Dr. Rolf Hartl: Auch der Ölpreis bestimmt sich im wesentlichen aufgrund von Angebot und Nachfrage. Die Nachfrage hat sich innerhalb eines Jahres um rund 3,5 auf rund 83 Millionen Fass pro Tag erhöht, vor allem wegen China. Das gab es schon lange nicht mehr, viele waren von dieser Entwicklung überrascht. Auf der anderen Seite sind die Förder-, Raffinations- und Transportkapazitäten sehr stark ausgelastet, mit der Folge, dass im ganzen «System» nicht mehr sehr viel Luft vorhanden ist.
Hat es eine solche Anhäufung von negativen Faktoren schon einmal gegeben?

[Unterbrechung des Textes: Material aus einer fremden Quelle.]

theorem failBank_kept {s : State} {ti bank : Nat} {rows : List Nat} : Kept s (failBank s ti bank rows) := by
  unfold failBank
  extract_lets src₁ s₁
  have k_s₁ : Kept s s₁ := by
    exact Kept.upd (Kept.refl _)
  clear_value s₁
  refine Kept.ite ?_ ?_
  · refine Kept.trans ?_ recordEvent_kept
    assumption
  · refine Kept.foldl ?_ ?_
    · intro x1 x2
      exact takeSpare_kept
    · exact Kept.refl _

theorem endStep8_kept {s : State} {march : List (Nat × Nat × Nat)} : Kept s (endStep8 s march) := by
  unfold endStep8
  extract_lets l₁ banks₁ s₁ s₂
  clear_value l₁ banks₁
  have k_s₁ : Kept s s₁ := by
    refine Kept.foldl ?_ ?_
    · intro x1 x2
      exact failBank_kept
    · exact Kept.refl _
  clear_value s₁
  have k_s₂ : Kept s s₂ := by
    refine Kept.foldl ?_ ?_
    · intro x1 x2
      exact offTile_kept
    · assumption
  clear_value s₂
  refine Kept.trans ?_ nextStep_kept
  assumption

theorem endStep9_kept {s : State} : Kept s (endStep9 s) := by
  unfold endStep9
  extract_lets s₁
  have k_s₁ : Kept s s₁ := by
    refine Kept.foldl ?_ ?_
    · intro x1 x2
      exact State.setTilState_kept
    · exact Kept.refl _
  clear_value s₁
  refine Kept.trans ?_ nextStep_kept
  refine Kept.ite ?_ ?_
  · refine Kept.trans ?_ newCand_kept
    assumption
  · assumption

theorem endStep10_kept {s : State} : Kept s (endStep10 s) := by
  unfold endStep10
  extract_lets s₁
  have k_s₁ : Kept s s₁ := by
    unfold s₁
    refine Kept.ite ?_ ?_
    · exact Kept.refl _
    · refine Kept.ite ?_ ?_
      · exact becomeRoot_kept
      · exact setNoRoot_kept
  clear_value s₁
  refine Kept.trans ?_ nextStep_kept
  assumption

theorem settleHold_kept {s : State} : Kept s (settleHold s) := by
  unfold settleHold
  exact State.setFld_kept

theorem publishStart_kept {s : State} : Kept s (publishStart s) := by
  unfold publishStart
  extract_lets n₁ saved₁ r₁ same₁ e₁ rec'2_60_5 src₁ s₁ s₂
  clear_value n₁ saved₁ r₁ e₁ rec'2_60_5
  have k_s₁ : Kept s s₁ := by
    exact Kept.upd (Kept.refl _)
  clear_value s₁
  have k_s₂ : Kept s s₂ := by
    refine Kept.trans ?_ saveState_kept
    refine Kept.trans ?_ State.setReg_kept
    assumption
  clear_value s₂
  refine Kept.trans ?_ recordEvent_kept
  assumption

theorem raiseSvn_kept {s : State} : Kept s (raiseSvn s) := by
  unfold raiseSvn
  extract_lets src₁
  split
  · refine Kept.ite ?_ ?_
    · refine Kept.trans ?_ recordEvent_kept
      exact Kept.upd (Kept.refl _)
    · exact Kept.refl _
  · exact Kept.refl _

theorem beginRemoval_kept {s : State} {cause : Nat} : Kept s (beginRemoval s cause) := by
  unfold beginRemoval
  extract_lets src₁ drain₁ n₁ s₁ src₂ src₃ s₂
  clear_value drain₁ n₁
  have k_s₁ : Kept s s₁ := by
    exact State.setMs_kept
  clear_value s₁
  have k_s₂ : Kept s s₂ := by
    refine Kept.upd ?_
    assumption
  clear_value s₂
  refine Kept.ite ?_ ?_
  · exact Kept.refl _
  · refine Kept.ite ?_ ?_
    · exact Kept.upd (Kept.refl _)
    · refine Kept.trans ?_ recordEvent_kept
      assumption

theorem releaseHeld_kept {s : State} : Kept s (releaseHeld s) := by
  unfold releaseHeld
  extract_lets hs₁ c₁ src₁ s₁ s₂
  clear_value hs₁ c₁
  have k_s₁ : Kept s s₁ := by
    exact Kept.upd (Kept.refl _)
  clear_value s₁
  have k_s₂ : Kept s s₂ := by
    unfold s₂
    refine Kept.ite ?_ ?_
    · assumption
    · refine Kept.trans ?_ requestReset_kept
      assumption
  clear_value s₂
  split
  · refine Kept.trans ?_ beginRemoval_kept
    assumption
  · refine Kept.ite ?_ ?_
    · refine Kept.trans ?_ beginRemoval_kept
      assumption
    · assumption
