-- ==== Sys2Proof/Laws/State.lean ====
section
/-! SUPPORT. What each basic update of the state leaves as it was: one lemma for each field and update, so that no proof unfolds an
update. -/
set_option Elab.async false
namespace Sys2Proof.Machine

variable (s : State)

@[simp] theorem State.setReg_shadow (a : Nat) (v : Word) : (s.setReg a v).shadow = s.shadow := rfl
@[simp] theorem State.setReg_tiles (a : Nat) (v : Word) : (s.setReg a v).tiles = s.tiles := rfl
@[simp] theorem State.setReg_mesh (a : Nat) (v : Word) : (s.setReg a v).mesh = s.mesh := rfl
@[simp] theorem State.setReg_stm (a : Nat) (v : Word) : (s.setReg a v).stm = s.stm := rfl
@[simp] theorem State.setReg_sup (a : Nat) (v : Word) : (s.setReg a v).sup = s.sup := rfl
@[simp] theorem State.setReg_evt (a : Nat) (v : Word) : (s.setReg a v).evt = s.evt := rfl
@[simp] theorem State.setReg_plan (a : Nat) (v : Word) : (s.setReg a v).plan = s.plan := rfl
@[simp] theorem State.setReg_trust (a : Nat) (v : Word) : (s.setReg a v).trust = s.trust := rfl
@[simp] theorem State.setReg_sage (a : Nat) (v : Word) : (s.setReg a v).sage = s.sage := rfl
@[simp] theorem State.setReg_client (a : Nat) (v : Word) : (s.setReg a v).client = s.client := rfl
@[simp] theorem State.setReg_fab (a : Nat) (v : Word) : (s.setReg a v).fab = s.fab := rfl
@[simp] theorem State.setReg_tb (a : Nat) (v : Word) : (s.setReg a v).tb = s.tb := rfl
@[simp] theorem State.setReg_ptp (a : Nat) (v : Word) : (s.setReg a v).ptp = s.ptp := rfl
@[simp] theorem State.setReg_ctl (a : Nat) (v : Word) : (s.setReg a v).ctl = s.ctl := rfl
@[simp] theorem State.setReg_link (a : Nat) (v : Word) : (s.setReg a v).link = s.link := rfl
@[simp] theorem State.setReg_pwr (a : Nat) (v : Word) : (s.setReg a v).pwr = s.pwr := rfl
@[simp] theorem State.setReg_thm (a : Nat) (v : Word) : (s.setReg a v).thm = s.thm := rfl
@[simp] theorem State.setReg_boot (a : Nat) (v : Word) : (s.setReg a v).boot = s.boot := rfl
@[simp] theorem State.setReg_card (a : Nat) (v : Word) : (s.setReg a v).card = s.card := rfl
@[simp] theorem State.setReg_fuses (a : Nat) (v : Word) : (s.setReg a v).fuses = s.fuses := rfl
@[simp] theorem State.setReg_bist (a : Nat) (v : Word) : (s.setReg a v).bist = s.bist := rfl
@[simp] theorem State.setReg_mgmt (a : Nat) (v : Word) : (s.setReg a v).mgmt = s.mgmt := rfl
@[simp] theorem State.setReg_out (a : Nat) (v : Word) : (s.setReg a v).out = s.out := rfl
@[simp] theorem State.setReg_now (a : Nat) (v : Word) : (s.setReg a v).now = s.now := rfl
@[simp] theorem State.setReg_free (a : Nat) (v : Word) : (s.setReg a v).free = s.free := rfl
@[simp] theorem State.setReg_pending (a : Nat) (v : Word) : (s.setReg a v).pending = s.pending := rfl
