/-- States and operands that meet the premises of ComputeResetsHoldTheirHalves, clause by clause. -/
theorem test_premises_compute_resets_hold_their_halves :
    (∃ (s : State), s.TakesReset .west ∧ (∀ ti, (s.tile ti).queue = [])) ∧
    (∃ (s : State), s.TakesReset .east ∧ (∀ ti, (s.tile ti).queue = [])) ∧
    (∃ (s : State), s.TakesReset .west ∧ s.TakesReset .east) ∧
    (∃ (s : State) (h : Half), (s.halfReset h).phase = 1 ∧ (s.halfReset h).byPin = false ∧ s.link.splitDue = false) ∧
    (∃ (s : State) (h : Half), (s.halfReset h).byPin = true ∧ s.link.splitDue = false) ∧
    (∃ (s : State) (ti : Nat), ti ∈ s.ctl.untrained ∧ (s.halfReset (halfOf ti)).phase = 2 ∧ (s.tile ti).waiting = []) ∧
    (∃ (s : State) (h : Half), (s.halfReset h).phase = 2 ∧ (∀ ti ∈ s.ctl.untrained, halfOf ti ≠ h) ∧ (∀ ti, (s.tile ti).cut = [] ∧ (s.tile
      ti).kvMarks = []) ∧ s.client.sessions = [] ∧ SMap.wf s.ctl.bases = true ∧ (∃ e ∈ s.ctl.bases, ∃ ti off, tileOf e.1 = some (ti, off) ∧
      halfOf ti = h)) :=
  ⟨⟨serving, (by refine ⟨?_, ?_, ?_, ?_⟩ <;> decide +kernel), fun _ => rfl⟩,
    ⟨serving, (by refine ⟨?_, ?_, ?_, ?_⟩ <;> decide +kernel), fun _ => rfl⟩,
    ⟨serving, (by refine ⟨?_, ?_, ?_, ?_⟩ <;> decide +kernel), (by refine ⟨?_, ?_, ?_, ?_⟩ <;> decide +kernel)⟩,
    ⟨{ serving with ctl := { ResetCtl.init with west := ⟨1, 5, 2, false⟩ } }, .west, by decide +kernel, by decide +kernel,
      by decide +kernel⟩,
    ⟨{ serving with ctl := { ResetCtl.init with east := ⟨1, 5, 3, true⟩ } }, .east, by decide +kernel, by decide +kernel⟩,
    ⟨{ serving with ctl := { ResetCtl.init with west := ⟨2, 5, 2, false⟩, untrained := [0] } }, 0, by decide +kernel, by decide +kernel,
      by decide +kernel⟩,
    ⟨{ serving with ctl := { ResetCtl.init with east := ⟨2, 5, 2, false⟩, untrained := [0], bases := [(tileReg (tileCount - 1) 0, 5)] } },
      .east, by decide +kernel, by decide +kernel, fun _ => ⟨rfl, rfl⟩, by decide +kernel, by decide +kernel, ⟨_, List.Mem.head _, tileCount
      - 1, 0, by decide +kernel, by decide +kernel⟩⟩⟩

/-- States and operands that meet the premises of TheLogIsKept, clause by clause. -/
theorem test_premises_the_log_is_kept :
    (∃ (s : State), s.fld Reg.CFG_STATUS 31 31 = 1 ∧ s.evt.clearing = false ∧ s.mgmt.silent = false ∧ s.evt.staging ≠ [] ∧ s.evt.overflowed
      = 0) ∧
    (∃ (s : State), s.fld Reg.CFG_STATUS 31 31 = 1 ∧ s.evt.clearing = false ∧ s.mgmt.silent = false ∧ s.evt.staging ≠ []) ∧
    (∃ (s : State) (v : Word), s.evt.clearing = false ∧ v.toNat = s.evt.head % 2 ^ 32 ∧ s.sup.list.length < 64 ∧ s.fld Reg.CFG_STATUS 31 31
      = 1) ∧
    (∃ (s : State) (v : Word), v.toNat ≠ s.evt.head % 2 ^ 32) :=
  ⟨⟨carded, by decide +kernel, by decide +kernel, by decide +kernel, by decide +kernel, by decide +kernel⟩,
    ⟨carded, by decide +kernel, by decide +kernel, by decide +kernel, by decide +kernel⟩,
    ⟨carded, 1, by decide +kernel, by decide +kernel, by decide +kernel, by decide +kernel⟩,
    ⟨carded, 0, by decide +kernel⟩⟩
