-- ==== Sys2Proof/Machine/Assembly.lean ====
section
/-! DEFINITION. The stream assembly notation (30_encoding.md R69): its statements and the bits they
stand for. The engine does not use it; streams are written in it. -/

namespace Sys2Proof.Machine

/-- The block types of `BLOCK` (30_encoding.md R69). -/
inductive AsmBlockType where
  | stored
  | fixed
  | dynamic
  | reserved
  deriving DecidableEq, Repr

/-- The BTYPE value of a block type (30_encoding.md R56). -/
def AsmBlockType.btype : AsmBlockType → Nat
  | .stored => 0
  | .fixed => 1
  | .dynamic => 2
  | .reserved => 3

/-- A statement of the notation, one element or pseudo-element (30_encoding.md R69). -/
inductive AsmStmt where
  | block (final : Nat) (type : AsmBlockType)
  | stored (len : Nat) (nlen : Option Nat) (data : List Byte)
  | dyn (hlit hdist hclen : Nat) (cl : List Nat)
  | cl (n : Nat)
  | cl16 (r : Nat)
  | cl17 (r : Nat)
  | cl18 (r : Nat)
  | lit (b : Nat)
  | eob
  | len (s x : Nat)
  | dist (d x : Nat)
  | copy (len dist : Nat)
  deriving DecidableEq, Repr

/-- What the assembler knows at a point of the stream: the bits so far, the tables in force, and the
dynamic header being written. -/
structure AsmState where
  bits : List Bool
  lit : Option HuffmanTable
  dist : Option HuffmanTable
  clTable : Option HuffmanTable
  hlit : Nat
  hdist : Nat
  lens : List Nat
  deriving DecidableEq, Repr

/-- The start of a stream. -/
def AsmState.start : AsmState :=
  { bits := [], lit := none, dist := none, clTable := none, hlit := 0, hdist := 0, lens := [] }

/-- The stream with more bits at its end. -/
def AsmState.emit (a : AsmState) (bs : List Bool) : AsmState := { a with bits := a.bits ++ bs }

/-- The stream with the code of a symbol under a table at its end, or none without such a code. -/
def AsmState.emitSymbol (a : AsmState) (T : Option HuffmanTable) (sym : Nat) : Option AsmState :=
  match T with
  | none => none
  | some T => (symbolBits T sym).map a.emit

/-- The stream with code lengths added to the sequence of a dynamic header; once the sequence is
complete the block's tables are in force (43_dynamic_header.md R100). -/
def AsmState.addLens (a : AsmState) (ls : List Nat) : AsmState :=
  let lens := a.lens ++ ls
  if lens.length = a.hlit + a.hdist then
    { a with
      lens := lens
      lit := build (lens.take a.hlit)
      dist := build (lens.drop a.hlit) }
  else { a with lens := lens }

/-- CL_LENS of the values a `DYN` statement lists (43_dynamic_header.md R92). -/
def placeClLens (values : List Nat) : List Nat :=
  (clOrder.zip values).foldl (fun L (sym, v) => L.set sym v) (List.replicate clSymbols 0)

/-- The first index of a base/extra-bit table whose range holds `v` (30_encoding.md R69). -/
def rangeIndex : List (Nat × Nat) → Nat → Option Nat
  | [], _ => none
  | (base, extra) :: rest, v =>
    if base ≤ v ∧ v < base + 2 ^ extra then some 0 else (rangeIndex rest v).map (· + 1)

/-- The length symbol of `MATCH len=L`: 285 for 258, else the symbol whose range holds L
(30_encoding.md R69). -/
def lengthSymbolOf (len : Nat) : Option Nat :=
  if len = maxMatch then some 285 else (rangeIndex (lenBase.zip lenExtra) len).map (· + 257)

/-- The distance symbol of `MATCH dist=D` (30_encoding.md R69). -/
def distSymbolOf (dist : Nat) : Option Nat := rangeIndex (distBase.zip distExtra) dist

/-- `LEN s x=E` (30_encoding.md R69). -/
def AsmState.emitLen (a : AsmState) (s x : Nat) : Option AsmState :=
  (a.emitSymbol a.lit s).map fun a => a.emit (fieldBits (lenExtra.getD (s - 257) 0) x)

/-- `DIST d x=E` (30_encoding.md R69). -/
def AsmState.emitDist (a : AsmState) (d x : Nat) : Option AsmState :=
  (a.emitSymbol a.dist d).map fun a => a.emit (fieldBits (distExtra.getD d 0) x)

/-- The bits of one statement (30_encoding.md R69). -/
def asmStmt (a : AsmState) : AsmStmt → Option AsmState
  | .block final type =>
    let a := a.emit (fieldBits 1 final ++ fieldBits 2 type.btype)
    some (if type = .fixed then { a with lit := some fixedLit, dist := some fixedDist } else a)
  | .stored len nlen data =>
    let pad := List.replicate ((8 - a.bits.length % 8) % 8) false
    some
      (a.emit
        (pad ++ fieldBits 16 len ++ fieldBits 16 (nlen.getD (len ^^^ 0xFFFF))
          ++ data.flatMap fun b => fieldBits 8 b.toNat))
  | .dyn hlit hdist hclen cl =>
    some
      { a.emit
          (fieldBits 5 (hlit - 257) ++ fieldBits 5 (hdist - 1) ++ fieldBits 4 (hclen - 4)
            ++ cl.flatMap (fieldBits 3)) with
        clTable := build (placeClLens cl)
        hlit := hlit
        hdist := hdist
        lens := [] }
  | .cl n => (a.emitSymbol a.clTable n).map fun a => a.addLens [n]
  | .cl16 r =>
    (a.emitSymbol a.clTable 16).map fun a =>
      (a.emit (fieldBits 2 (r - 3))).addLens (List.replicate r (a.lens.getLastD 0))
  | .cl17 r =>
    (a.emitSymbol a.clTable 17).map fun a =>
      (a.emit (fieldBits 3 (r - 3))).addLens (List.replicate r 0)
  | .cl18 r =>
    (a.emitSymbol a.clTable 18).map fun a =>
      (a.emit (fieldBits 7 (r - 11))).addLens (List.replicate r 0)
  | .lit b => a.emitSymbol a.lit b
  | .eob => a.emitSymbol a.lit 256
  | .len s x => a.emitLen s x
  | .dist d x => a.emitDist d x
  | .copy len dist =>
    match lengthSymbolOf len, distSymbolOf dist with
    | some s, some d =>
      (a.emitLen s (len - lenBase.getD (s - 257) 0)).bind fun a =>
        a.emitDist d (dist - distBase.getD d 0)
    | _, _ => none

/-- The bits of a list of statements, from a point of the stream on. -/
def asmStmts (a : AsmState) : List AsmStmt → Option AsmState
  | [] => some a
  | i :: rest => (asmStmt a i).bind fun a => asmStmts a rest

/-- The bytes of a stream written in the notation (30_encoding.md R69), zero bits up to the last byte
boundary. -/
def assemble (prog : List AsmStmt) : Option (List Byte) :=
  (asmStmts AsmState.start prog).map fun a => packBits a.bits

end Sys2Proof.Machine
end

Die Ölindustrie lebt in den Zyklen von «boom and bust». Es gab die bekannten Hochpreisphasen in den 70er- und 80er-Jahren, auf die dann jeweils wieder Preisbaissen folgten. Politische Ereignisse in den Förderländern waren schon immer mit ein Grund für heftige Preisausschläge. Relativ neu ist der hohe Einfluss des Papierhandels auf die Preise.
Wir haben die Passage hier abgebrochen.